August 25: No. 3 Oklahoma defeated North Carolina 41-27 in the Hispanic College Fund Football Classic, while No. 4 Nebraska beat Texas Christian 21-7 in the Pigskin Classic. The other leading teams had not yet begun their schedules, and the top five remained the same in the next poll.

September 1: All of the top five teams won easily: No. 1 Florida defeated Marshall 49-14, No. 2 Miami won 33-7 at Penn State, No. 3 Oklahoma visited Air Force for a 44-3 victory, No. 4 Nebraska beat Troy State 42-14, and No. 5 Texas won 41-7 over New Mexico State. Miami moved to the top of the next AP Poll: No. 1 Miami, No. 2 Florida, No. 3 Oklahoma, No. 4 Texas, and No. 5 Nebraska. Florida held onto the top spot in the Coaches Poll.

September 8: The top teams continued to dominate their opponents. No. 1 Miami shut out Rutgers 61-0, No. 2 Florida beat Louisiana-Monroe 55-6, No. 3 Oklahoma defeated North Texas 37-10, No. 4 Texas won 44-14 over North Carolina, and No. 5 Nebraska was a 27-10 winner over No. 17 Notre Dame. Miami now held the No. 1 spot in both polls, followed in the AP rankings by No. 2 Florida, No. 3 Oklahoma, No. 4 Nebraska, and No. 5 Texas.

Games scheduled for September 15 were postponed due to the terrorist attacks four days earlier. One of the affected games was a SEC matchup between No. 2 Florida and No. 8 Tennessee, which was rescheduled for early December and ended up having a major effect on the national championship picture.

September 20-22: No. 1 Miami was idle. No. 2 Florida belatedly opened conference play with a 44-10 win at Kentucky. No. 3 Oklahoma was also idle. No. 4 Nebraska breezed past Rice 48-3, and No. 5 Texas won 53-26 at Houston. The top five remained the same in the next AP Poll.

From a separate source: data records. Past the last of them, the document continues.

/-- Settles O23: the two stream components of what a completed instruction can change. -/
theorem streamsMoveOnlyByOutAndIn : Obligations.StreamsMoveOnlyByOutAndIn := by
  intro s t h
  obtain ⟨-, ⟨i, op, _, _, hdone, hop, hopc, -⟩ | ⟨kind, info, rfl⟩⟩ := step_cases h
  · have hc := hdone.changes
    exact ⟨hc.output.imp_right fun ⟨hi, hv⟩ => ⟨read_eq_some_of_toNat hop (hopc.trans hi), hv⟩,
      hc.input.imp_right fun ⟨hi, hv⟩ => ⟨read_eq_some_of_toNat hop (hopc.trans hi), hv⟩⟩
  · exact ⟨.inl rfl, .inl rfl⟩

end Sys2Proof.Machine
end

section
/-! # A step beside the same step with other streams

A change of the streams alone commutes with every instruction that does not look at what was changed. -/

namespace Sys2Proof.Machine

/-- A change of the two streams that an append to the output passes through. -/
structure StreamMap where
  output : List Val → List Val
  input : List Byte → List Byte
  inputEnd : InputEnd → InputEnd
  output_append : ∀ (o : List Val) (v : Val), output (o ++ [v]) = output o ++ [v]

namespace StreamMap

/-- The state with its streams changed. -/
def apply (m : StreamMap) (s : State) : State :=
  { s with output := m.output s.output, input := m.input s.input, inputEnd := m.inputEnd s.inputEnd }

/-- The output has `o` before it. -/
def prependOutput (o : List Val) : StreamMap where
  output := (o ++ ·)
  input := id
  inputEnd := id
  output_append p v := (List.append_assoc o p [v]).symm

/-- The unread input is `l`, and `e` follows it. -/
def replaceInput (l : List Byte) (e : InputEnd) : StreamMap where
  output := id
  input := fun _ => l
  inputEnd := fun _ => e
  output_append _ _ := rfl

/-- The unread input and what follows it stay as they are. -/
def KeepsInput (m : StreamMap) : Prop := m.input = id ∧ m.inputEnd = id

variable (m : StreamMap) (s : State)

@[simp] theorem ip_apply : (m.apply s).ip = s.ip := rfl
@[simp] theorem advance_apply (n : Nat) : (m.apply s).advance n = m.apply (s.advance n) := rfl
@[simp] theorem setIp_apply (a : Nat) : (m.apply s).setIp a = m.apply (s.setIp a) := rfl

/-! ### The shared operations -/

@[simp] theorem valOf_apply (o : Operand) : valOf (m.apply s) o = valOf s o := by
  cases o <;> rfl

@[simp] theorem writeReg_apply (r : RegIdx) (v : Nat) : writeReg r v (m.apply s) = m.apply <$> writeReg r v s := by
  rw [writeReg, writeReg]
  split <;> rfl

@[simp] theorem pushVal_apply (v : Nat) : pushVal v (m.apply s) = m.apply <$> pushVal v s := by
  have hroom : (m.apply s).hasRoom = s.hasRoom := rfl
  rw [pushVal, pushVal, hroom]
  split
  · split <;> rfl
  · rfl

@[simp] theorem popVal_apply : popVal (m.apply s) = Prod.map id m.apply <$> popVal s := by
  have hst : (m.apply s).stack = s.stack := rfl
  rw [popVal, popVal, hst]
  cases s.stack <;> rfl

@[simp] theorem memRead_apply (a : Nat) : memRead a (m.apply s) = memRead a s := rfl

@[simp] theorem memWrite_apply (a : Nat) (w : Word) : memWrite a w (m.apply s) = m.apply <$> memWrite a w s := by
  have hmem : (m.apply s).mem = s.mem := rfl
  rw [memWrite, memWrite, hmem]
  split <;> rfl

@[simp] theorem emit_apply (v : Val) : emit v (m.apply s) = m.apply (emit v s) := by
  simp only [emit, apply, State.setOutput, m.output_append]

theorem setInput_apply (hm : m.KeepsInput) (l : List Byte) : (m.apply s).setInput l = m.apply (s.setInput l) := by
  obtain ⟨hin, -⟩ := hm
  simp [apply, State.setInput, hin]

theorem nextInput_apply (hm : m.KeepsInput) : nextInput (m.apply s) = Prod.map id m.apply <$> nextInput s := by
  have hin : (m.apply s).input = s.input := congrFun hm.1 s.input
  have hend : (m.apply s).inputEnd = s.inputEnd := congrFun hm.2 s.inputEnd
  rw [nextInput, nextInput, hin, hend]
  cases s.input with
  | nil => cases s.inputEnd <;> rfl
  | cons c rest => simp only [setInput_apply m s hm]; rfl

/-! ### Instructions and the step -/

theorem finish_apply {i : Instr} {t : State} {body body' : Except Stop State} (hb : body' = m.apply <$> body)
    (h : finish i s body = .next t) : finish i (m.apply s) body' = .next (m.apply t) := by
  subst hb
  obtain rfl | ⟨kind, info, rfl, rfl⟩ := (finish_eq_next i s t body).1 h <;> rfl

/-- Every instruction commutes with a change of the streams; `in`, opcode 20, with one that keeps the input. -/
theorem exec_apply {i : Instr} {t : State} (hm : i.opcode = 20 → m.KeepsInput) (h : exec i s = .next t) :
    exec i (m.apply s) = .next (m.apply t) := by
  cases i with
  | halt => cases h; rfl
  | noop => cases h; rfl
  | inp a => exact finish_apply m s (by simp [nextInput_apply m _ (hm rfl)]) h
  | jnz a b => exact finish_apply m s (by simp [apply_ite m.apply]) h
  | jez a b => exact finish_apply m s (by simp [apply_ite m.apply]) h
  -- The body of every other instruction is a chain of shared operations that each commute.
  | _ => exact finish_apply m s (by simp) h

theorem rejectFault_apply (r : DecodeReject) (ws : List Word) :
    rejectFault r ws (m.apply s) = m.apply (rejectFault r ws s) := by
  cases r <;> rfl

/-- A step commutes with a change of the streams, unless it executes `in` and the input is changed. -/
theorem step_apply {t : State} (hm : s.mem.read s.ip = some 20 → m.KeepsInput) (h : step s = .next t) :
    step (m.apply s) = .next (m.apply t) := by
  obtain ⟨hr, ⟨i, rest, hd, hexec⟩ | ⟨r, hd, rfl⟩⟩ := step_next h
  · obtain ⟨op, _, _, hop, hopc, -⟩ := words_at_ip hd
    rw [step_of_decode (m.apply s) i rest hr hd]
    exact exec_apply m s (fun hi => hm (read_eq_some_of_toNat hop (hopc.trans hi))) hexec
  · rw [step_of_reject (m.apply s) r hr hd]
    exact congrArg Host.Outcome.next (rejectFault_apply m s r _)

end StreamMap

/-- Settles O24: putting Vals before the output keeps the input, so every step commutes with it. -/
theorem outputIsNeverRead : Obligations.OutputIsNeverRead :=
  fun s _ o h => StreamMap.step_apply (.prependOutput o) s (fun _ => ⟨rfl, rfl⟩) h

/-- Settles O25: a step that does not execute `in` commutes with every replacement of the input. -/
theorem inputIsReadOnlyByIn : Obligations.InputIsReadOnlyByIn :=
  fun s _ l e h hop => StreamMap.step_apply (.replaceInput l e) s (fun hin => absurd hin hop) h

end Sys2Proof.Machine
end

section
/-! # Load and reset (spec/20_memory.md R28, spec/70_reset_and_hazards.md R117) -/

namespace Sys2Proof.Machine

theorem wordOfBytes_toNat (lo hi : Byte) : (wordOfBytes lo hi).toNat = lo.toNat + 256 * hi.toNat := by
  have := lo.isLt
  have := hi.isLt
  rw [wordOfBytes, BitVec.toNat_ofNat]
  omega

/-- An odd number of bytes is no list of Words (R28). -/
theorem wordsOfBytes_odd {bytes : List Byte} (h : bytes.length % 2 = 1) : wordsOfBytes bytes = none := by
  fun_induction wordsOfBytes bytes with
  | case1 => exact absurd h (by decide)
  | case2 => rfl
  | case3 lo hi rest ih =>
    rw [List.length_cons, List.length_cons] at h
    rw [ih (by omega)]; rfl

/-- An even number of bytes is half as many Words, the `k`th from the `k`th pair, low-order byte first (R28). -/
theorem wordsOfBytes_even {bytes : List Byte} (h : bytes.length % 2 = 0) :
    ∃ ws, wordsOfBytes bytes = some ws ∧ ws.length = bytes.length / 2 ∧
      ∀ k lo hi, bytes[2 * k]? = some lo → bytes[2 * k + 1]? = some hi → ws[k]? = some (wordOfBytes lo hi) := by
  fun_induction wordsOfBytes bytes with
  | case1 => exact ⟨[], rfl, rfl, by simp⟩
  | case2 => exact absurd h (by simp)
  | case3 lo hi rest ih =>
    rw [List.length_cons, List.length_cons] at h ⊢
    obtain ⟨ws, hws, hlen, hget⟩ := ih (by omega)
    refine ⟨wordOfBytes lo hi :: ws, by rw [hws]; rfl, by rw [List.length_cons]; omega, fun k a b ha hb => ?_⟩
    cases k with
    | zero => cases ha; cases hb; rfl
    | succ k => exact hget k a b ha hb

theorem boot_of_odd {p : RunParams} {image : List Byte} (h : image.length % 2 = 1) :
    boot p image =
      .next (takeFault { kind := .malformedProgram, pc0 := none, opcode := none, info := none } (resetWith p)) := by
  rw [boot, wordsOfBytes_odd h]

theorem boot_of_words {p : RunParams} {image : List Byte} {ws : List Word} (h : wordsOfBytes image = some ws)
    (hlen : ws.length ≤ p.lmax) : boot p image = .next ((resetWith p).setMem (memoryOfWords ws)) := by
  rw [boot, h]
  exact if_pos hlen

theorem reg_resetWith (p : RunParams) (j : RegIdx) : (resetWith p).reg j = 0 := by
  simp [State.reg, resetWith, State.reset, Vector.get_eq_getElem]

/-- Settles O58: both ends of the load leave the reset state but for its run state or its memory. -/
theorem resetValues : Obligations.ResetValues := by
  intro p image hmax
  rcases Nat.mod_two_eq_zero_or_one image.length with heven | hodd
  · obtain ⟨ws, hws, hlen, hget⟩ := wordsOfBytes_even heven
    have hword : ∀ k lo hi, image[2 * k]? = some lo → image[2 * k + 1]? = some hi →
        ∃ w, (memoryOfWords ws).read k = some w ∧ w.toNat = lo.toNat + 256 * hi.toNat :=
      fun k lo hi hlo hhi =>
        ⟨_, (read_memoryOfWords ws k).trans (hget k lo hi hlo hhi), wordOfBytes_toNat lo hi⟩
    exact ⟨_, boot_of_words hws (by omega), rfl, fun _ => ⟨rfl, hlen⟩, fun _ => hword, by omega, reg_resetWith p,
      rfl, rfl, rfl, rfl, rfl⟩
  · exact ⟨_, boot_of_odd hodd, rfl, by omega, by omega, fun _ => ⟨_, rfl, rfl⟩, reg_resetWith p,
      rfl, rfl, rfl, rfl, rfl⟩

end Sys2Proof.Machine
end

section
/-! # Program memory: its canonical form and what a step keeps of it (spec/20_memory.md R27, R30, R37) -/

namespace Sys2Proof.Machine

/-! ### The canonical form is unique -/

/-- Nothing is listed beyond the last cell. -/
theorem cellWord_of_size_le {size low a : Nat} {cells : List (Nat × Word)}
    (h : cellsCanonical size low cells = true) (ha : size ≤ a) : cellWord cells a = 0 := by
  induction cells generalizing low with
  | nil => rfl
  | cons p rest ih =>
    obtain ⟨-, hlt, -, hrest⟩ := (cellsCanonical_cons _ _ _ _ _).1 h
    rw [cellWord, if_neg (by omega), ih hrest]

/-- The first listed address is the least one that reads other than an unlisted cell does. -/
theorem head_le_of_cellWord_ne_zero {size low k a : Nat} {w : Word} {rest : List (Nat × Word)}
    (h : cellsCanonical size low ((k, w) :: rest) = true) (ha : cellWord ((k, w) :: rest) a ≠ 0) : k ≤ a := by
  obtain ⟨-, hlt, hw, hrest⟩ := (cellsCanonical_cons _ _ _ _ _).1 h
  have hk : cellsCanonical size k ((k, w) :: rest) = true :=
    (cellsCanonical_cons _ _ _ _ _).2 ⟨Nat.le_refl k, hlt, hw, hrest⟩
  exact Nat.le_of_not_lt fun hlt' => ha (cellWord_of_lt _ _ _ _ hk hlt')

September 27-29: No. 1 Miami visited Pittsburgh for a 43-21 win. No. 2 Florida blanked No. 21 Mississippi State 52-0. No. 3 Oklahoma nearly blew a 21-point second-half lead but held on for a 38-37 nailbiter over No. 11 Kansas State. No. 4 Nebraska won 36-3 at Missouri, and No. 5 Texas beat Texas Tech 42-7. The top five again remained the same.

===October===
October 6: No. 1 Miami beat Troy State 38-7, but the AP voters were more impressed by No. 2 Florida’s 44-15 defeat of No. 18 LSU. No. 3 Oklahoma squared off against No. 5 Texas in the Red River Shootout, and the Longhorns were kept out of the end zone in a 14-3 Sooners win. No. 4 Nebraska won 48-14 over Iowa State, and No. 7 Oregon blasted Arizona 63-28. The next AP Poll featured No. 1 Florida, No. 2 Miami, No. 3 Oklahoma, No. 4 Nebraska, and No. 5 Oregon, with Miami retaining first place in the Coaches Poll.

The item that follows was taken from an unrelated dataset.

-- ==== Sys2Proof/Machine/Fields.lean ====
section
/-! DEFINITION. The register fields of the spec's field tables by name: REGISTER.FIELD with its place (R9, R538). The index
letter of a register name (PORTn, POOLp) is left out: the element is the first argument of State.get and State.put. -/

namespace Sys2Proof.Machine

October 13: No. 1 Florida fell 23-20 to Auburn on a Tigers field goal with time running out. The rivalry between No. 2 Miami and No. 14 Florida State often produced nail-biting finishes, but this time the Hurricanes pulled away in the second half on their way to a 49-27 victory. No. 3 Oklahoma won 38-10 at Kansas, No. 4 Nebraska was a 48-7 victor at Baylor, No. 5 Oregon beat California by the same 48-7 margin, and No. 7 UCLA prevailed 35-13 over No. 10 Washington. Miami returned to the No. 1 spot in both polls, followed by No. 2 Oklahoma, No. 3 Nebraska, No. 4 UCLA, and No. 5 Oregon.

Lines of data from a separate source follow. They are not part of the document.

-- ==== Sys2Proof/Machine/Pools.lean ====
section
/-! DEFINITION. Buffer pools (R224 to R241): pointers, smallest fit, allocation order and failures, references, release
checks, the pool commands and their rebuild steps. -/

namespace Sys2Proof.Machine

open Sys2Proof

/-- Bytes of a buffer of SIZE code `c` (R241). -/
def bufBytes (c : Nat) : Nat := 128 * 2 ^ c

/-- Bytes of a bank's data (R224). -/
def bankBytes : Nat := 524288

/-- The requesters of the allocator (R227). -/
inductive Requester where
  | recirc | port | host | roll | core
  deriving DecidableEq, Repr

/-- Allocation ranks (R227). -/
def Requester.rank : Requester → Nat
  | .recirc => 1 | .port => 2 | .host => 3 | .roll => 4 | .core => 5

/-- The definition of pool `p` in force (R235: POOLp_CFG only stages it). -/
def State.pool (s : State) (p : Nat) : PoolDef := mapGet (fun _ => PoolDef.off) s.mem.pools p

/-- Is pool `p` enabled? -/
def State.poolOn (s : State) (p : Nat) : Bool := (s.pool p).banks != 0

/-- Buffers of a pool definition: the number of banks × 524,288 ÷ the buffer size (R224). -/
def PoolDef.count (d : PoolDef) : Nat := d.banks * bankBytes / bufBytes d.size

/-- The byte address of buffer `i` of pool `p`, and its pointer (R225). -/
def State.bufAddr (s : State) (p i : Nat) : Nat := (s.pool p).first * bankBytes + i * bufBytes (s.pool p).size
def State.bufPtr (s : State) (p i : Nat) : Nat := p * 2 ^ 24 + s.bufAddr p i

/-- Pool and address fields of a pointer (R225). -/
def ptrPool (ptr : Nat) : Nat := getBits ptr 24 3
def ptrAddr (ptr : Nat) : Nat := getBits ptr 0 23

/-- The reference record of a buffer (R231): absent means a reference count of zero. -/
def State.buf (s : State) (ptr : Nat) : Buf := mapGet (fun _ => Buf.free) s.mem.bufs ptr
def State.setBuf (s : State) (ptr : Nat) (b : Buf) : State :=
  { s with mem.bufs := mapSet (fun _ => Buf.free) s.mem.bufs ptr b }

/-- How many buffers of bank `b`, counted from its first, have joined the free list since the bank was built. -/
def State.joined (s : State) (b : Nat) : Nat := mapGet (fun _ => 0) s.mem.joined b

/-- Is bank `b` withdrawn from pool `p`? -/
def State.withdrawn (s : State) (p b : Nat) : Bool := bitAt (s.get POOL_STAT.WITHDRAWN p) b

/-- May buffer `i` of pool `p` be granted: its bank is not withdrawn, it has joined the list, its count is zero, and it was not
released in this allocator cycle (R228, R231)? -/
def State.bufFree (s : State) (p i : Nat) : Bool :=
  let a := s.bufAddr p i
  let b := a / bankBytes
  !s.withdrawn p b && decide (a % bankBytes / bufBytes (s.pool p).size < s.joined b) &&
    decide ((s.buf (s.bufPtr p i)).refs = 0) && !s.mem.allocFreed.contains (s.bufPtr p i)

/-- A free buffer of pool `p`: the first at or after a free starting point, since the order is not specified (R231). -/
def State.pickBuf (s : State) (p : Nat) : Option Nat :=
  let n := (s.pool p).count
  ((List.range n).map (fun i => (i + Config.pick s.free) % n)).find? (fun i => s.bufFree p i)

/-- The free count of pool `p` that requests see. -/
def State.avail (s : State) (p : Nat) : Nat := mapGet (fun _ => 0) s.mem.avail p
def State.setAvail (s : State) (p v : Nat) : State := { s with mem.avail := mapSet (fun _ => 0) s.mem.avail p v }

/-- The ingress reserve of pool `p` (R229). -/
def State.reserve (s : State) (p : Nat) : Nat := s.get POOL_CFG.RESERVE p

/-- The enabled pool with the smallest buffer size of at least `need` bytes (R226). -/
def State.fitPool (s : State) (need : Nat) : Option Nat :=
  (List.range 5).foldl (fun best p =>
    if s.poolOn p = true ∧ need ≤ bufBytes (s.pool p).size then
      match best with
      | none => some p
      | some q => if bufBytes (s.pool p).size < bufBytes (s.pool q).size then some p else best
    else best) none

/-- The largest enabled pool, or 0: where a request that fits nowhere counts (R226). -/
def State.largestPool (s : State) : Nat :=
  ((List.range 5).foldl (fun best p =>
    if s.poolOn p then
      match best with
      | none => some p
      | some q => if bufBytes (s.pool q).size < bufBytes (s.pool p).size then some p else best
    else best) none).getD 0

/-- How far port `u` stands behind port `b` in the round robin of the ports, U0 to W2 (R227). -/
def portTurn (b u : Nat) : Nat := (u + 10 - b) % 11

/-- Has the allocator cycle a place left that request `who` of `src` can have been reached at: its rank is not above the rank
reached last, and a port stands after the port served in the cycle (R227)? -/
def State.allocJoins (s : State) (who : Requester) (src : Nat) : Bool :=
  decide (s.mem.allocReached < 2) && decide (s.mem.allocRank ≤ who.rank) &&
    !(who == .port && s.mem.allocRank == 2 &&
      decide (portTurn s.mem.allocBase src ≤ portTurn s.mem.allocBase s.mem.allocPort))

/-- The CORE_CK cycle of a request of `who`, by port `src` where it is a port's: `same` says that it is reached in the cycle of the
request before it, where that cycle can have reached it; else in a new one (R227 to R229). -/
def State.allocCycle (s : State) (who : Requester) (src : Nat) (same : Bool) : State :=
  let joins := same && s.allocJoins who src
  let s := if joins then { s with mem.allocReached := s.mem.allocReached + 1 }
    else { s with mem.allocReached := 1, mem.allocStart := (List.range 5).map s.avail,
                  mem.allocReserve := (List.range 5).map s.reserve, mem.allocGrants := [], mem.allocFreed := [],
                  mem.allocBase := s.mem.allocPort }
  { s with mem.allocRank := who.rank, mem.allocPort := if who == .port then src else s.mem.allocPort }

/-- The allocator cycle has ended: the next request is reached in a new one. -/
def State.allocClose (s : State) : State := { s with mem.allocReached := 2 }

/-- The free count of pool `p` went from `old` to `new`: LOW where it fell to RESERVE, EMPTY where it reached 0 (R241). -/
def State.freeFell (s : State) (p old new : Nat) : State :=
  let s := if s.reserve p < old ∧ new ≤ s.reserve p then s.evt POOL_EVT.LOW 0x44 else s
  if 0 < old ∧ new = 0 then s.evt POOL_EVT.EMPTY 0x44 else s

/-- Bytes held against an ingress port, in total and per priority (R131, R233). -/
def State.heldAdd (s : State) (src pri n : Nat) : State :=
  if src ≤ 0x0A then
    { s with mem.srcBytes := mapSet (fun _ => 0) s.mem.srcBytes src (mapGet (fun _ => 0) s.mem.srcBytes src + n),
             mem.priBytes := mapSet (fun _ => 0) s.mem.priBytes (src * 8 + pri)
               (mapGet (fun _ => 0) s.mem.priBytes (src * 8 + pri) + n) }
  else s

/-- The bytes a released buffer no longer holds against its ingress port. -/
def State.heldSub (s : State) (src pri n : Nat) : State :=
  if src ≤ 0x0A then
    { s with mem.srcBytes := mapSet (fun _ => 0) s.mem.srcBytes src (mapGet (fun _ => 0) s.mem.srcBytes src - n),
             mem.priBytes := mapSet (fun _ => 0) s.mem.priBytes (src * 8 + pri)
               (mapGet (fun _ => 0) s.mem.priBytes (src * 8 + pri) - n) }
  else s

/-- One buffer request of `who` for stored length `len` (R226 to R229): the pool it counts in, and the pointer granted.
`src` and `pri` record what the buffer counts against (R233, R131). -/
def State.allocBuf (s : State) (who : Requester) (same : Bool) (len src pri : Nat) : State × Nat × Option Nat :=
  let s := s.allocCycle who src same
  match s.fitPool (len + 64) with
  | none => (s.count POOL_CNT.COUNT s.largestPool 1, s.largestPool, none)
  | some p =>
    let start := s.mem.allocStart.getD p 0
    let seen := start - (s.mem.allocGrants.filter (· == p)).length
    let floor := if who = .port then 0 else s.mem.allocReserve.getD p 0
    if seen ≤ floor then
      if floor < start then (s.count POOL_CNT.COUNT p 3, p, none)
      else if who = .port then (s.count POOL_CNT.COUNT p 1, p, none)
      else (s.count POOL_CNT.COUNT p 2, p, none)
    else
      match s.pickBuf p with
      | none => (s.count POOL_CNT.COUNT p 1, p, none)
      | some i =>
        let ptr := s.bufPtr p i
        let s := s.setBuf ptr ⟨1, src, pri⟩
        let left := s.avail p - 1
        let s := (s.setAvail p left).put POOL_STAT.FREE (s.get POOL_STAT.FREE p - 1) p
        let s := { s with free := s.free + 1, mem.allocGrants := p :: s.mem.allocGrants }
        let s := s.count POOL_CNT.COUNT p 0
        let s := s.freeFell p (left + 1) left
        let s := s.heldAdd src pri (bufBytes (s.pool p).size)
        (s, p, some ptr)

/-- One buffer request, as the performance monitor sees it (R431). -/
def State.alloc (s : State) (who : Requester) (same : Bool) (len src pri : Nat) : State × Nat × Option Nat :=
  let r := s.allocBuf who same len src pri
  (r.1.pmu (if r.2.2.isSome then evAllocGrant else evAllocFail) 1, r.2)

/-- The first failing pointer check of R232: KIND, counter slot and event bit. -/
def State.ptrCheck (s : State) (ptr : Nat) : Option (Nat × Nat × Fld) :=
  let p := ptrPool ptr
  let a := ptrAddr ptr
  let d := s.pool p
  if bitAt ptr 23 = true ∨ ptr / 2 ^ 27 ≠ 0 ∨ 4 < p ∨ s.poolOn p = false then some (1, 5, POOL_EVT.PTR_BAD)
  else if a < d.first * bankBytes ∨ (d.first + d.banks) * bankBytes ≤ a then some (2, 5, POOL_EVT.PTR_BAD)
  else if (a - d.first * bankBytes) % bufBytes d.size ≠ 0 then some (3, 5, POOL_EVT.PTR_BAD)
  else if (s.buf ptr).refs = 0 then some (4, 6, POOL_EVT.DOUBLE_FREE)
  else none

/-- Does any buffer in bank `b` have references? -/
def State.bankBusy (s : State) (b : Nat) : Bool :=
  s.mem.bufs.any (fun e => decide (ptrAddr e.1 / bankBytes = b))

October 20: No. 1 Miami was idle. No. 2 Oklahoma defeated Baylor 33-17. No. 3 Nebraska was tied at the half with Texas Tech, but the Cornhuskers ultimately managed a 41-31 victory. No. 4 UCLA beat California 51-17. No. 5 Oregon led Stanford by two touchdowns at the start of the fourth quarter, but the Cardinal made a furious comeback to defeat the Ducks 49-42. No. 6 Virginia Tech was idle but moved up in the next poll: No. 1 Miami, No. 2 Oklahoma, No. 3 Nebraska, No. 4 UCLA, and No. 5 Virginia Tech. The year’s first BCS standings were released this week, and the computers placed Oklahoma in the top spot with Miami in fourth place.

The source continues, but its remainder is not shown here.